• **What the task requires**:
After finding the line with "and faults -/" in the entries below, retype exactly each line from there through the line with "def State.forkRun (s", including that final line.

• **Provided entries**:
/-- The hub of a die that packets of a source come in by (04 R155, R156). -/
def State.hubFrom (s : State) (src : Place) (d : Nat) : Nat :=
  match src with
  | .router l _ => hubEntered (dieOf (s.leafXY l)) (s.dieXY d)
  | .stack k => hubEntered (s.dieXY (k / 2)) (s.dieXY d)
  | .bark n => if n = 0 then 3 else 1
/-- The requester index of an access at its controller (06 R235). -/
def State.queueIndex (s : State) (a : Access) : Nat :=
  match s.accPlace a with
  | .stack k =>
    let home := if k % 2 = 0 then 0 else 2
    let own := match a.src with | .router l _ => dieOf (s.leafXY l) == s.dieXY (k / 2) | _ => false
    if own then (match a.src with | .router l _ => (s.leafXY l).1 % 32 | _ => 0)
    else
      let h := s.hubFrom a.src (k / 2)
      if h = home then 35 else 32 + ((List.range 4).filter (fun x => x != home && decide (x < h))).length
  | .bark _ => match a.serves, a.src with
    | .tx _ _, _ => 3
    | .host _ _, _ => 2
    | _, .router l _ => (dieOf (s.leafXY l)).2
    | _, _ => 4
  | _ => 0

/-- The last request packet of an access has arrived: leaf memory serves it, a branch memory or tier queues it or, where it has failed,
answers with an error, another part is reached over Urren. -/
def State.accessArrived (s : State) (a : Access) : State :=
  let wait := s.modAcc a.id (fun b => { b with entered := some s.now, inIdx := s.queueIndex a })
  if a.hit then wait
  else if a.pid ≠ s.ownPid then
    let vc := if a.cls = 2 then 4 else 2
    let arg := if a.kind = 2 then a.rb.toNat + a.rc.toNat * 2 ^ 32 else 0
    let addr := (Canopy.mk a.pid a.space a.off).addr
    let tx := s.ownTx (a.kind + 1) a.pid addr (if a.kind = 1 then 1 else 0) (s.branch ((a.branch).getD 0)).stand (if a.kind = 2 then a.fn else 0) arg
      (if a.kind = 1 then a.data else []) vc
    let tx' := if a.kind = 0 then { tx with len := a.len } else tx
    match s.launch tx' (.access a.id) with
    | (s1, none) => s1
    | (s1, some e) => s1.errorOut a (respStatus e)
  else if a.space = 2 then (if a.off % 2 ^ 25 < 2 ^ 24 then s.serveAccess a [] else wait)
  else if a.space = 8 then (if s.rf Reg.ftlStatus 2 0 = 0 ∨ 4 < s.rf Reg.ftlStatus 2 0 ∨ (a.kind = 1 ∧ s.rf Reg.ftlStatus 2 0 = 4) then s.errorOut a 0x30 else wait)
  else if s.localOk a.space a.off a.len = some .tierFailed then s.errorOut a 0x30
  else wait

/-! ### Arbitration (04 R163) -/

/-- The oldest access that waits at branch-memory port m of a branch. -/
def State.bmHead (s : State) (b m : Nat) : Option Access :=
  minBy (fun a => (a.entered.getD 0) * 2 ^ 64 + a.id)
    (s.tiers.accesses.filter (fun a => a.entered.isSome && s.accPlace a == .router (b * 64 + bmNode m) 6))
/-- One grant of the branch-memory banks (atomic = false) or the atomic unit among the branch-memory ports. -/
def State.bmGrant (s : State) (b : Nat) (atomic bad : Bool) : State :=
  let heads := (List.range 4).filterMap (fun m => (s.bmHead b m).bind (fun a => if (a.kind == 2) == atomic then some (m, a) else none))
  match arbWinner s.now 4 (heads.map (·.1)) with
  | none => s
  | some w => match heads.find? (fun h => h.1 == w) with
    | some (_, a) => (s.serveAccess a []).spoilAcc a.id bad
    | none => s

/-- PACKET_ARBITRATION: R163 at an output of a router on a virtual channel (port: 0-3 the sides, 4 endpoint, 5 tile mover, 6 branch-memory
port, and the channel), at the banks of the branch memory (7), which the model takes as one resource (log entry 24), or at its atomic unit
(8). bad: a word the granted access reads there is uncorrectable (06 R201). -/
def execPacketArbitration (t leaf : Nat) (port : Nat × Nat) (bad : Bool) (s : State) : Host.Outcome State Fault Refusal :=
  if s.nLeaves ≤ leaf then .fault .absentUnit
  else
    let s1 := s.at t
    if s1.frozen then .next s1
    else if port.1 = 7 then .next (s1.bmGrant (leaf / 64) false bad)
    else if port.1 = 8 then .next (s1.bmGrant (leaf / 64) true bad)
    else .next (s1.arbitrate leaf port.1 port.2)

end Sys2Proof.Machine
end

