/-! ### Preload (11 R390, R391) -/

/-- A ring descriptor that serves no request. -/
def ringPlain (base : Nat) (d : List Byte) : RingDesc := .placed d none base 0 0
/-- The PIN instances of a load. -/
def State.pinInsts (s : State) (l : Load) : List Inst := s.sv.insts.filter (fun i => i.load == l.id && entPin l.image i.entry)
/-- Every configuration of the PIN instances is in a context. -/
def State.pinReady (s : State) (l : Load) : Bool :=
  (s.pinInsts l).all (fun i => (entCfgs l.image i.entry).all (fun c => (s.commonCtx i c).isSome))
/-- Place every preload range of a PIN instance once, in range order. -/
def State.placePreloads (s : State) (l : Load) (i : Inst) : State :=
  s.each (entCfgs l.image i.entry).eraseDups (fun s c =>
    let sb := servingBlk l.image c
    s.each ((List.range (fieldLE sb 30 2)).map (preRange sb)) (fun s r =>
      let b := s.relB i c (fieldLE r 0 1)
      let x := brSect l.image c (fieldLE r 0 1)
      (s.wake [b]).each (List.range (fieldLE r 2 1)) (fun s k =>
        let tm := brTmpl x (fieldLE r 1 1 + k)
        s.modMover b (fieldLE tm 0 1) (fun m => m.place [ringPlain (fieldLE tm 2 1) (s.bindDesc l (tm.drop 8))]))))
/-- The preload moves of a load have ended. -/
def State.preloadsDone (s : State) (l : Load) : Bool :=
  (s.pinInsts l).all (fun i => i.branches.all (fun b => s.ringsIdle b))
/-- PRELOAD_RUN: with every configuration of the PIN entries in a context and the model's shards near, the preload ranges are placed;
once their moves have ended the load is bound, unless its Express commitment breaks the limit of 14 R490, and its message can end. After a stand reset the same runs again (11 R390, R391). -/
def execPreloadRun (t id : Nat) (s : State) : Host.Outcome State Fault Refusal :=
  let s1 := s.at t
  if s1.frozen then .next s1 else
  match s1.load id with
  | none => .next s1
  | some l =>
    let near := l.manifest.isEmpty || (s1.missing l).isEmpty
    if (pinEntries l.image).isEmpty ∨ (l.phase ≠ .loading ∧ l.phase ≠ .ready) ∨ near = false ∨ s1.pinReady l = false ∨ s1.serving = false then .next s1
    else if l.preloaded = false then
      .next (((s1.pinInsts l).foldl (fun s i => s.placePreloads l i) s1).modLoad id (fun x => { x with preloaded := true }))
    else if s1.preloadsDone l = false then .next s1
    else
      let s2 := (s1.pinInsts l).foldl State.clearRings s1
      if l.phase = .ready then
        .next (if (s2.res l.stand).reload = true ∧ s2.sv.loads.all (fun x => x.stand != l.stand || (pinEntries x.image).isEmpty || x.preloaded) = true
          then s2.modRes l.stand (fun r => { r with reload := false }) else s2)
      else if l.bound then .next s2
      else if (pinEntries l.image).any (fun e => entClasses l.image e == 1) = true ∧ s2.powerFits (s2.bindExpress l) [(s2.now, s2.now + 1)] = false then .next ((s2.endLoad l 0x12).settleLoads)
      else .next ((s2.bindExpress l).settleLoads)

/-! ### Eviction (05 R190, 13 R457) -/

/-- MODEL_EVICT: a load in progress at the CFG_BASE ends with CANCELLED; what is bound becomes unadmittable, and is released after its
last accepted request. -/
def State.beginEvict (s : State) (a : Admin) : State :=
  match s.sv.loads.find? (fun l => l.stand == a.stand && l.reserved && l.cfgBase == fieldLE a.bytes 32 2) with
  | none => a.stop s 0x14
  | some l =>
    if l.phase = .evicting then a.stop s 0x14
    else
      let s1 := if l.phase = .ready then s else s.adminEnd l.msg 0x20 (s.loadBody l 0x20)
      (s1.modLoad l.id (fun x => { x with phase := .evicting, bound := false, evictMsg := some a.id })).runEvictions
def State.msgModelEvict (s : State) (src : Source) (route : AdminRoute) (m : List Byte) : State :=
  s.receive src route m 0 64 (zeros m 34 30) State.beginEvict
def execModelEvict (t : Nat) (src : Source) (m : List Byte) (s : State) : Host.Outcome State Fault Refusal :=
  .next ((s.at t).msgModelEvict src .row m)
/-- IMAGE_RELEASE: an evicted image without accepted requests is released and its MODEL_EVICT ends (05 R190). -/
def execImageRelease (t id : Nat) (s : State) : Host.Outcome State Fault Refusal :=
  let s1 := s.at t
  if s1.frozen then .next s1 else
  match s1.load id with
  | some l => if l.phase = .evicting then .next s1.runEvictions else .next s1
  | none => .next s1

end Sys2Proof.Machine
end

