-- ==== Sys2Proof/Machine/Fork.lean ====
section
/-! DEFINITION. Fork units, group steps and join units (09 R296-R326). -/

namespace Sys2Proof.Machine

/-! ### Records and faults -/

def State.modFork (s : State) (id : Nat) (f : ForkRun → ForkRun) : State :=
  s.modSv (fun v => { v with forks := mapIf (fun x => x.id == id) f v.forks })
def State.forkRun (s : State) (pass step : Nat) : Option ForkRun := s.sv.forks.find? (fun x => x.pass == pass && x.step == step)
def State.groupRun (s : State) (pass gstep : Nat) : Option GroupRun := s.sv.groups.find? (fun x => x.pass == pass && x.gstep == gstep)
def State.modGroup (s : State) (pass gstep : Nat) (f : GroupRun → GroupRun) : State :=
  s.modSv (fun v => { v with groups := mapIf (fun x => x.pass == pass && x.gstep == gstep) f v.groups })
/-- FORK_STATUS: fork steps in progress, triggers running (09 R326). -/
def State.forkStatus (s : State) : State :=
  (s.wf Reg.forkStatus 15 0 (s.sv.forks.filter (fun x => !x.joined)).length).wf Reg.forkStatus 31 16 (s.sv.groups.filter (·.active)).length
/-- Log a fault in FORK_FAULT (09 R326, 16 R541). -/
def State.forkFault (s : State) (kind sd step peer token : Nat) : State :=
  let v := kind * 2 ^ 60 + sd * 2 ^ 54 + step * 2 ^ 48 + peer * 2 ^ 44 + token
  (s.firstEvent Reg.forkFault Reg.forkFaultTime v).eventOf (some sd) 7 0 (2 ^ 63 + v) 0
/-- A word of an instance's scratch. -/
def State.relWord (s : State) (i : Inst) (rel off : Nat) : Nat := leNat (s.scratchRead (s.relNow i rel) off 4)
def State.putRelWord (s : State) (i : Inst) (rel off v : Nat) : State := s.scratchWrite (s.relNow i rel) off (leBytes 4 v)
/-- What is running on an instance: pass, image bytes, routing block. -/
def State.runningCfg (s : State) (i : Inst) : Option (Pass × Load × Nat × List Byte) :=
  match s.runningOn i.id, s.load i.load with
  | some p, some l =>
    if p.inst = some i.id ∧ p.started = true then
      let c := (entCfgs l.image i.entry).getD p.stage 0
      some (p, l, c, routing l.image c)
    else none
  | _, _ => none
/-- The instance whose running pass a branch serves, with its relative branch. -/
def State.instOn (s : State) (b : Nat) : Option (Inst × Nat) :=
  match (s.passOn b).bind (fun p => p.inst.bind s.inst) with
  | some i => ((s.rels i (s.runCfg i)).find? (fun x => x.1 == b)).map (fun x => (i, x.2))
  | none => none

/-! ### Choice lists and assignment (09 R300-R307) -/

/-- A record: slot, choices present, and each choice's expert and weight word. -/
structure Choices where
  slot : Nat
  n : Nat
  picks : List (Nat × Nat)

• **Expected output**:
/-! ### Records and faults -/

def State.modFork (s : State) (id : Nat) (f : ForkRun → ForkRun) : State :=
  s.modSv (fun v => { v with forks := mapIf (fun x => x.id == id) f v.forks })
def State.forkRun (s : State) (pass step : Nat) : Option ForkRun := s.sv.forks.find? (fun x => x.pass == pass && x.step == step)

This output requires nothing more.